━━ SUPPLIED RECORDS ━━

@[simp] theorem kept_verbSend {s0 s : State} (a1) (a2) (h : Kept s0 s) : Kept s0 (verbSend a1 a2 s) := by
  first | rewrite [verbSend] | unfold verbSend
  try dsimp only
  repeat' first
    | (simp (maxDischargeDepth := 60) (contextual := true) [h]; done)
    | (split <;> (try simp only [Prod.ext_iff, opt_eq s0] at *) <;> (try casesm* _ ∧ _) <;> (try subst_vars) <;> (try dsimp only))

@[simp] theorem kept_verbTake {s0 s : State} (n p) {g : Verb → State → Nat × List Byte × State} (h : Kept s0 s)
    (hg : ∀ v t, Kept s0 t → Kept s0 (g v t).2.2) : Kept s0 (verbTake n p g s) := by
  rewrite [verbTake]
  dsimp only
  repeat' first
    | with_reducible assumption
    | with_reducible apply kept_verbSend
    | with_reducible apply hg
    | with_reducible apply kept_State_modSess
    | split


theorem kept_execVerbRead {s0 s : State} (a1) (a2) (h : Kept s0 s) : Kept s0 (after (execVerbRead a1 a2 s) s0) := by
  first | rewrite [execVerbRead] | unfold execVerbRead
  try dsimp only
  repeat' first
    | (simp (maxDischargeDepth := 60) (contextual := true) [h]; done)
    | (split <;> (try simp only [Prod.ext_iff, opt_eq s0] at *) <;> (try casesm* _ ∧ _) <;> (try subst_vars) <;> (try dsimp only))

theorem kept_execVerbWrite {s0 s : State} (a1) (a2) (h : Kept s0 s) : Kept s0 (after (execVerbWrite a1 a2 s) s0) := by
  first | rewrite [execVerbWrite] | unfold execVerbWrite
  try dsimp only
  repeat' first
    | (simp (maxDischargeDepth := 60) (contextual := true) [h]; done)
    | (split <;> (try simp only [Prod.ext_iff, opt_eq s0] at *) <;> (try casesm* _ ∧ _) <;> (try subst_vars) <;> (try dsimp only))

theorem kept_execBadVerb {s0 s : State} (a1) (h : Kept s0 s) : Kept s0 (after (execBadVerb a1 s) s0) := by
  unfold execBadVerb
  simp (maxDischargeDepth := 60) [h]

@[simp] theorem kept_wardenRead {s0 s : State} (a1) (a2) (a3) (h : Kept s0 s) : Kept s0 (wardenRead a1 a2 a3 s).2 := by
  first | rewrite [wardenRead] | unfold wardenRead
  try dsimp only
  repeat' first
    | with_reducible assumption
    | with_reducible intro t
    | with_reducible refine kept_foldl ?_ (fun t a ht => ?_)
    | with_reducible refine kept_foldl_prod ?_ (fun t a ht => ?_)
    | with_reducible refine kept_foldl_prod2 ?_ (fun t a ht => ?_)
    | with_reducible refine kept_foldl_prod3 ?_ (fun t a ht => ?_)
    | with_reducible refine kept_foldl_prod4 ?_ (fun t a ht => ?_)
    | with_reducible apply kept_State_okay
    | with_reducible apply kept_sandRead
    | with_reducible exact Kept.rfl' _
    | (split <;> (try simp only [Prod.ext_iff, opt_eq s0] at *) <;> (try casesm* _ ∧ _) <;> (try subst_vars) <;> (try dsimp only))

@[simp] theorem kept_wardenWrite {s0 s : State} (a1) (a2) (a3) (h : Kept s0 s) : Kept s0 (wardenWrite a1 a2 a3 s).2 := by
  first | rewrite [wardenWrite] | unfold wardenWrite
  try dsimp only
  repeat' first
    | with_reducible assumption
    | with_reducible intro t
    | with_reducible refine kept_foldl ?_ (fun t a ht => ?_)
    | with_reducible refine kept_foldl_prod ?_ (fun t a ht => ?_)
    | with_reducible refine kept_foldl_prod2 ?_ (fun t a ht => ?_)
    | with_reducible refine kept_foldl_prod3 ?_ (fun t a ht => ?_)
    | with_reducible refine kept_foldl_prod4 ?_ (fun t a ht => ?_)
    | with_reducible apply kept_State_okay
    | with_reducible apply kept_sandWrite
    | with_reducible exact Kept.rfl' _
    | split

theorem kept_doHandover {s0 s : State} (box) (h : Kept s0 s) : (doHandover box s).keeps s0 s := by
  rewrite [doHandover]
  try dsimp only
  repeat' first
    | with_reducible assumption
    | with_reducible intro t
    | with_reducible apply kept_spdHandoverWrite
    | with_reducible apply kept_spdHandoverDone
    | with_reducible exact Kept.rfl' _
    | with_reducible exact True.intro
    | with_reducible refine kept_reqServe _ _ ?_ ?_
    | simp only [keeps_ends, keeps_fails, keeps_does]
    | (split <;> (try simp only [Prod.ext_iff, opt_eq s0] at *) <;> (try casesm* _ ∧ _) <;> (try subst_vars) <;> (try dsimp only))

theorem kept_execHandover {s0 s : State} (a1) (h : Kept s0 s) : Kept s0 (after (execHandover a1 s) s0) := by
  first | rewrite [execHandover] | unfold execHandover
  try dsimp only
  repeat' first
    | with_reducible assumption
    | with_reducible intro t
    | with_reducible apply kept_doHandover
    | with_reducible exact Kept.rfl' _
    | with_reducible exact True.intro
    | with_reducible refine kept_reqServe _ _ ?_ ?_
    | simp only [keeps_ends, keeps_fails, keeps_does]
    | simp only [after_next]
    | split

━━━

_EXERCISE_: Nothing beyond the lines from the start of the entries through the line with "simp (maxDischargeDepth := 60) [h]" should appear. Repeat those lines exactly, both ends included.

_ANSWER SPACE_:
@[simp] theorem kept_verbSend {s0 s : State} (a1) (a2) (h : Kept s0 s) : Kept s0 (verbSend a1 a2 s) := by
  first | rewrite [verbSend] | unfold verbSend
  try dsimp only
  repeat' first
    | (simp (maxDischargeDepth := 60) (contextual := true) [h]; done)
    | (split <;> (try simp only [Prod.ext_iff, opt_eq s0] at *) <;> (try casesm* _ ∧ _) <;> (try subst_vars) <;> (try dsimp only))

@[simp] theorem kept_verbTake {s0 s : State} (n p) {g : Verb → State → Nat × List Byte × State} (h : Kept s0 s)
    (hg : ∀ v t, Kept s0 t → Kept s0 (g v t).2.2) : Kept s0 (verbTake n p g s) := by
  rewrite [verbTake]
  dsimp only
  repeat' first
    | with_reducible assumption
    | with_reducible apply kept_verbSend
    | with_reducible apply hg
    | with_reducible apply kept_State_modSess
    | split


theorem kept_execVerbRead {s0 s : State} (a1) (a2) (h : Kept s0 s) : Kept s0 (after (execVerbRead a1 a2 s) s0) := by
  first | rewrite [execVerbRead] | unfold execVerbRead
  try dsimp only
  repeat' first
    | (simp (maxDischargeDepth := 60) (contextual := true) [h]; done)
    | (split <;> (try simp only [Prod.ext_iff, opt_eq s0] at *) <;> (try casesm* _ ∧ _) <;> (try subst_vars) <;> (try dsimp only))

theorem kept_execVerbWrite {s0 s : State} (a1) (a2) (h : Kept s0 s) : Kept s0 (after (execVerbWrite a1 a2 s) s0) := by
  first | rewrite [execVerbWrite] | unfold execVerbWrite
  try dsimp only
  repeat' first
    | (simp (maxDischargeDepth := 60) (contextual := true) [h]; done)
    | (split <;> (try simp only [Prod.ext_iff, opt_eq s0] at *) <;> (try casesm* _ ∧ _) <;> (try subst_vars) <;> (try dsimp only))

theorem kept_execBadVerb {s0 s : State} (a1) (h : Kept s0 s) : Kept s0 (after (execBadVerb a1 s) s0) := by
  unfold execBadVerb
  simp (maxDischargeDepth := 60) [h]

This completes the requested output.